I did not make the claim that the shield spell is broken. Others did say that specifically:
It's either a good spell on a wizard or broken on a high AC fighter/wizard/EK combo.
It is literally the discussion of the thread. After reading the thread accepted this premise that it is broken. I do not. So I asked for an example.
You can get AC 26 multiple times per day. That is broken if you know even a little bit of the math involved in 5e.
You left out the part that it is until the start of your next turn (which, according to the
math, most likely will not even be one round). So a player loses an entire level in their paladinhood, gains a hypothetical 26 AC (min/maxed to the core) for one or two attacks that don't involve spell saves, and that breaks the game? Again, show me where, in any online play, or in any case scenario, this has broken the combat for a DM to challenge their table?
If you are going to complain that things are not fair to the other players that don't get that, then please do that in your argument rather than scapegoating it to breaking the game's combat mechanics.
Shield cheaply and dramatically reduces the core vulnerability that wizards have to compensate for their absurd levels of power and versatility, and trivializes a round of defense against weapon/natural attacks, especially when combined with any other defenses.
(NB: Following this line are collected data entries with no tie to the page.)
/-- Form B tail (R54). -/
structure TailB where
  loff : BitVec 22
  slot : BitVec 5
  p : BitVec 3
  pn : Bool
  hint : Bool
  deriving DecidableEq, Repr, Inhabited

/-- Form M tail (R54). -/
structure TailM where
  b : BitVec 7
  c : BitVec 7
  sz : BitVec 3
  sx : Bool
  sc : BitVec 2
  xi : Bool
  p : BitVec 3
  pn : Bool
  ord : BitVec 3
  scope : BitVec 3
  hint : BitVec 3
  aop : BitVec 6
  off : BitVec 24
  deriving DecidableEq, Repr, Inhabited

/-- Form E tail (R54). -/
structure TailE where
  wk : BitVec 8
  wt : BitVec 12
  sk : BitVec 8
  si : BitVec 4
  b : BitVec 7
  c : BitVec 7
  l : BitVec 6
  f12 : BitVec 12
  deriving DecidableEq, Repr, Inhabited

/-- The register fields of an Xmakel instruction (R72). -/
structure RType where
  rd : BitVec 5
  rs1 : BitVec 5
  rs2 : BitVec 5
  deriving DecidableEq, Repr, Inhabited

/-- What a RISC-V AMO does to the old memory value (the A extension the hart has by R119). -/
inductive AmoOp where
  | swap | add | xor | and | or | min | max | minu | maxu
  deriving DecidableEq, Repr, Inhabited

/-- The kinds of hart memory access of R120, R121. -/
inductive HartOp where
  | load (unsigned : Bool)
  | store
  | amo (op : AmoOp)
  | lr
  | sc
  deriving DecidableEq, Repr, Inhabited

/-- A RISC-V memory access of the hart: x (or f) registers, immediate, log2 of the size, ordering bits. -/
structure HartAccess where
  op : HartOp
  fp : Bool
  rd : BitVec 5
  rs1 : BitVec 5
  rs2 : BitVec 5
  imm : BitVec 12
  size : BitVec 2
  aq : Bool
  rl : Bool
  deriving DecidableEq, Repr, Inhabited

/-- The RISC-V fences of R121. -/
inductive HartFence where
  | fence | fenceTso | fenceI
  deriving DecidableEq, Repr, Inhabited

/-- Where a launch packet comes from (R411): an aperture slot of a PCIe function, or the oldest record that device code
has handed to the launch unit of a die (R117). -/
inductive PktSrc where
  | host (port fn slot : Nat)
  | device (d : Nat)
  deriving DecidableEq, Repr, Inhabited

/-- A register or CSR without behaviour of its own, or an item that the manual lets system software place without
naming the means (R89 frames, R231 keeper, R416 parameter copies, R449 ring sizes, R456 CXL mode). -/
inductive RegTarget where
  /-- CSR `addr` of a core's hart, written by that hart (R123) -/
  | csr (d c addr : Nat)
  /-- 8-byte register at `off` of a die unit of fabric class 4 (UNIT 104, 105 or 106), written by domain 0 -/
  | unit (d u off : Nat)
  /-- the 32-byte function record `f` (R412) or the port window record (R454) of a die controller -/
  | functionRecord (d f : Nat)
  | windowRecord (d : Nat)
  /-- post-box register of BAR 0 (R457): PBBASE 0x00, PBRD 0x10 -/
  | bar0 (off : Nat)
  /-- Lamong ring sizes SX, SY, SZ in bits [4:0], [12:8], [20:16] (R449) -/
  | rings
  /-- message frame `i` of a core's active set: WP in [19:0] (R89) -/
  | frame (d c i : Nat)
  /-- parameter-copy area of partition `p` on die `d`: [63:0] virtual, [127:64] fabric address, [191:128] bytes (R416) -/
  | pcopy (d p : Nat)
  /-- presence of the overflow keeper of a quad, with its table size in [15:0] (R231) -/
  | keeper (d q : Nat)
  /-- port 1 runs CXL (R456) -/
  | cxlMode
  deriving DecidableEq, Repr, Inhabited

/-- A management request as Dilvoac receives it (R492 to R495). -/
structure MctpMsg where
  /-- false: PCIe port 0 function 0; true: the I3C sideband -/
  i3c : Bool
  /-- bit d: die d is named -/
  dies : BitVec 12
  keySlot : BitVec 8
  dom : BitVec 12
  key : BitVec 512
  nonce : BitVec 256
  /-- which image is staged: 0 Dilvoac firmware, 1 die-controller firmware, 2 hart boot image -/
  image : BitVec 2
  /-- the bytes of the staged image, or of the signed request -/
  data : List (BitVec 8)
  signature : BitVec 768
  msgType : BitVec 8
  cmd : BitVec 8
  deriving DecidableEq, Repr, Inhabited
I get the versatility argument against the wizard. I really do. But a fourth level wizard gets to cast this spell four times per long rest, providing they cast no other first level spells. Most of the time, depending on initiative, it won't even last a full round. That's four rounds this wizard gets to boost their AC, at the detriment of limiting this versatility, their damage output, and their choices. And none of this accounts for the times when a +5 doesn't stop the attack! I have still yet to see a well-rounded fourth level wizard have enough hit points to be able to take more than two shots from a common CR5 creature. (Which they encounter all the time.) So they stop an attack or two, how does that break the game's combat mechanics?
Again, I am asking for examples, not a mere knee-jerk reaction to either A) character envy or B) speculation.